Но! – бессмертная диалектика! Как ни презирал Саша военную форму, а уже стал поневоле к ней и привыкать. И к военным жестам. И даже к отданию чести. И даже заметил, что у него это неплохо получается. (И даже Ликоне нравится). И если форма сшита по фигуре (а он в Орле сшил хорошо), то она делает мужественным, этого не оспоришь.
И что в самом деле интеллигенция, всегда презирающая спортивные и военные упражнения, а физического труда лишённая, – что ж интеллигенция отдаёт эту мужественность и эту действенность – всю врагам, офицерам, полиции, государству? Интеллигент даже не может себя защитить от физических оскорблений. А для того чтобы вступить со всеми в бой – надо и мускулы иметь, и военную организацию. Вместо мягкой распущенности, домашнего халата, эканий и меканий – да быть гладко выбритым, подтянутым, в ремнях, с твёрдой стремительной походкой, – чем не хорошо? Только помогает завоеванию мира. (Ликоне нравится, да, но не настолько, чтоб этим и увлечь).
16
В Петербурге особенно заметен этот размах: от поздней осени, когда и дней почти нет, – и до расцвета лета, когда нет почти и ночей. Здесь особенно заметен к весне быстрый прирост света – и каждый год Фёдор Дмитриевич зорко за ним следит и радостно отмечает его явления, записывает приметы. Весна – это значит скоро ехать на Дон. Хотя главная жизнь Фёдора как будто плывёт в Петербурге – а нет, душа-то всё время на Дону, и рвётся туда!
Так и сегодня, ещё совсем зимний день – но солнечный, но с крыш к полудню – звучная, даже гулкая, дружная капель, и этот первый уверенный стук весны, эти множественные вкрадчивые ступы её ударяют в сердце. А уж яркость и глубина света – ещё днями раньше нагляжены приметчивым глазом.
И рад, что весна, что разомнётся скоро за плугом в поле, с лопатой в саду, – и ещё спешней того успевать до весны продвигать роман! В станице – работы, работы, не попишешь. А в эту весну – уговорились, приедет в станицу Зинаида. Знакомиться с сестрами. И с донской жизнью. Увидеть хозяйство. Что будет? Что будет? И сладко, и страшно. И – тем больше пока успеть написать и отделать дорогих, душевных страниц.
Сколько видено и пережито казаков, и сам же казак, – а один вот выдвинулся, видится всё время, – черночубый, высокий, малодоброжелательный, – как он подъезжает к водопою и встречается с женой соседа. А казачка та – соединённая из нескольких станичных баб, которых Феде самому досталось повалять в шалашах, у плетней, под подводами, или только поласкать глазами. (Одна-то из них – больше всех других, только она неграмотна и никогда этого романа не прочтёт).

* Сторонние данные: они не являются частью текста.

-- ==== Sys2Proof/Certificates/Slice0/Obligations.lean ====
section
/-!
DEFINITION. The statements for the provers, one for each entry of OBLIGATIONS.json.
-/
open Sys2Proof Sys2Proof.Machine

/-- A step runs the command at the front of the queue, with the rest of the queue behind it. Cites 15 Execution order:
R792; 01 Between two calends. -/
def Obligations.StepRunsTheFrontCommand : Prop :=
  (∀ (c : Instr) (s : State) (rest : List Instr),
    step { s with pending := c :: rest } = exec c { s with pending := rest }) ∧
  (∀ s : State, s.pending = [] → ∃ n, step s = .next { s with now := n } ∧ s.now ≤ n)

/-- After reset the registers of every chapter hold the defaults of its Objects table, and nothing runs. Cites 03
Objects: R174; 04 Objects: R225; 05 Objects: R302; 06 Objects: R348; 07 Objects: R392; 08 Objects: R471; 09 Objects:
R515; 10 Objects: R575; 11 Objects: R636; 12 Objects: R691; 15 Objects: R817; 17 Objects: R874. -/
def Obligations.ResetValues : Prop :=
  (∀ e ∈ [(0x1200, 7, 41920), (0x1210, 2, 30), (0x1240, 6, 1), (0x1401, 3, 2), (0x2020, 2, 41472), (0x2040, 1, 240),
      (0x2110, 2, 384), (0x3000, 6, 201), (0x3000, 7, 309), (0x3010, 9, 5760000), (0x3020, 5, 8), (0x3420, 1, 16383),
      (0x3440, 6, 3600), (0x3801, 1, 120), (0x3801, 2, 462963), (0x3801, 4, 720), (0x3810, 3, 10), (0x4000, 1, 4),
      (0x407F, 8, 1), (0x4200, 1, 4), (0x4400, 4, 24000), (0x4402, 1, 5000), (0x4402, 6, 20000), (0x4802, 1, 2),
      (0x4821, 7, 40), (0x4887, 9, 1), (0x507F, 3, 3900), (0x5090, 3, 10), (0x5180, 1, 878), (0x5403, 3, 10),
      (0x5410, 3, 9200), (0x5410, 6, 4095), (0x5821, 1, 512), (0x6020, 1, 10), (0x6030, 1, 0x1E5), (0x6000, 1, 0),
      (0x6010, 2, 0), (0x1120, 4, 10000)], State.reset.reg e.1 e.2.1 = e.2.2) ∧
  (∀ e ∈ [(0x2110, 1, 256), (0x3004, 32, 1), (0x310F, 3, 65537), (0x3404, 2, 256), (0x3430, 1, 1), (0x48C3, 4, 1000)],
    State.reset.shad e.1 e.2.1 = e.2.2 ∧ State.reset.com e.1 e.2.1 = e.2.2) ∧
  State.reset.pending = [] ∧ State.reset.dev.events = [] ∧ State.reset.dev.eventBuffer = [] ∧
  State.reset.dev.host.items = [] ∧ State.reset.dev.host.fences = [] ∧ State.reset.dev.ncp.sessions = [] ∧
  State.reset.dev.jobs = [] ∧ State.reset.dev.players = [] ∧ State.reset.nv.queue = [] ∧ State.reset.nv.writing = none ∧
  hbmTrained State.reset = false ∧ State.reset.dev.host.retryStatus = true ∧ State.reset.dev.host.mailState = 0 ∧
  State.reset.dev.timing.started = false

/-- The memories of the state after reset are in canonical form. Cites 12 On-chip banks: R677; 12 The HBM address map. -/
def Obligations.ResetMemoryIsCanonical : Prop :=
  Memory.wf State.reset ∧ State.reset.hbm = [] ∧ State.reset.bank = [] ∧ State.reset.pending = []

/-- Every step of the block keeps HBM and bank memory in canonical form. Cites 12 The HBM address map: R644, R645; 12
On-chip banks: R677, R680; 12 Atomics: R681. -/
def Obligations.EveryStepKeepsMemoryCanonical : Prop :=
  ∀ s t : State, Memory.wf s → step s = .next t → Memory.wf t

/-- A command that completes changes only the parts of the block in its reach. Cites 17 Resets: R859; 17 Running without
firmware: R864; 16 Bounds on faulty firmware: R838, R839; 13 The store: R709; 01 Units and pipelines; 01 Between two
calends. -/
def Obligations.CommandsKeepToTheirReach : Prop :=
  ∀ (i : Instr) (s t : State), exec i s = .next t → (reach i).keeps s t

/-- The commands of links, the wall, network time, NCP and the host change registers of their own indexes alone. Cites
08 Training: R444; 10 Two sources: R525; 10 Tile ports: R549; 15 The Nymod control protocol: R778; 11 Host
violations: R634. -/
def Obligations.PortRegisterFrames : Prop :=
  ∀ (i : Instr) (s t : State) (rs : List (Nat × Nat)), portIndexes i = some rs → exec i s = .next t →
    ∀ x y, y < 256 → (∀ r ∈ rs, x < r.1 ∨ r.2 < x) → t.reg x y = s.reg x y

/-- The commands of the memories, check units, store, sensors and lens section change registers of their own indexes
alone. Cites 12 Atomics: R681; 13 Check units: R699; 13 The store: R709; 14 Sensors: R733; 09 Faults: R514; 12
Refresh: R661. -/
def Obligations.UnitRegisterFrames : Prop :=
  ∀ (i : Instr) (s t : State) (rs : List (Nat × Nat)), unitIndexes i = some rs → exec i s = .next t →
    ∀ x y, y < 256 → (∀ r ∈ rs, x < r.1 ∨ r.2 < x) → t.reg x y = s.reg x y

/-- The commands of submission entries, decoding, synthesis, colour and dictionary requests change registers of their
own indexes alone. Cites 11 Completions: R613; 03 Decoders: R125; 04 Faults and spare redo: R217; 06 The gain map:
R321; 05 The dictionary commit: R251. -/
def Obligations.FrameWorkRegisterFrames : Prop :=
  ∀ (i : Instr) (s t : State) (rs : List (Nat × Nat)), frameIndexes i = some rs → exec i s = .next t →
    ∀ x y, y < 256 → (∀ r ∈ rs, x < r.1 ∨ r.2 < x) → t.reg x y = s.reg x y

Фёдор Дмитриевич Ковынёв продолжал квартировать у своего земляка в Горном институте и работать институтским библиотекарем, – так был ему и кров, и постоянный приличный заработок, какого литературная работа принести не может. Но счастливые и главные часы его были – когда ему доставалось писать. А счастливые телефоны – все литературные: самой редакции в Басковом переулке, и сотрудников её по разным местам города. И из своего дальнего угла на Васильевском острове, откуда не всегда он мог выехать в любимую редакцию, такая поездка забирала много времени, – он любил иногда и позвонить по телефону, узнать новости.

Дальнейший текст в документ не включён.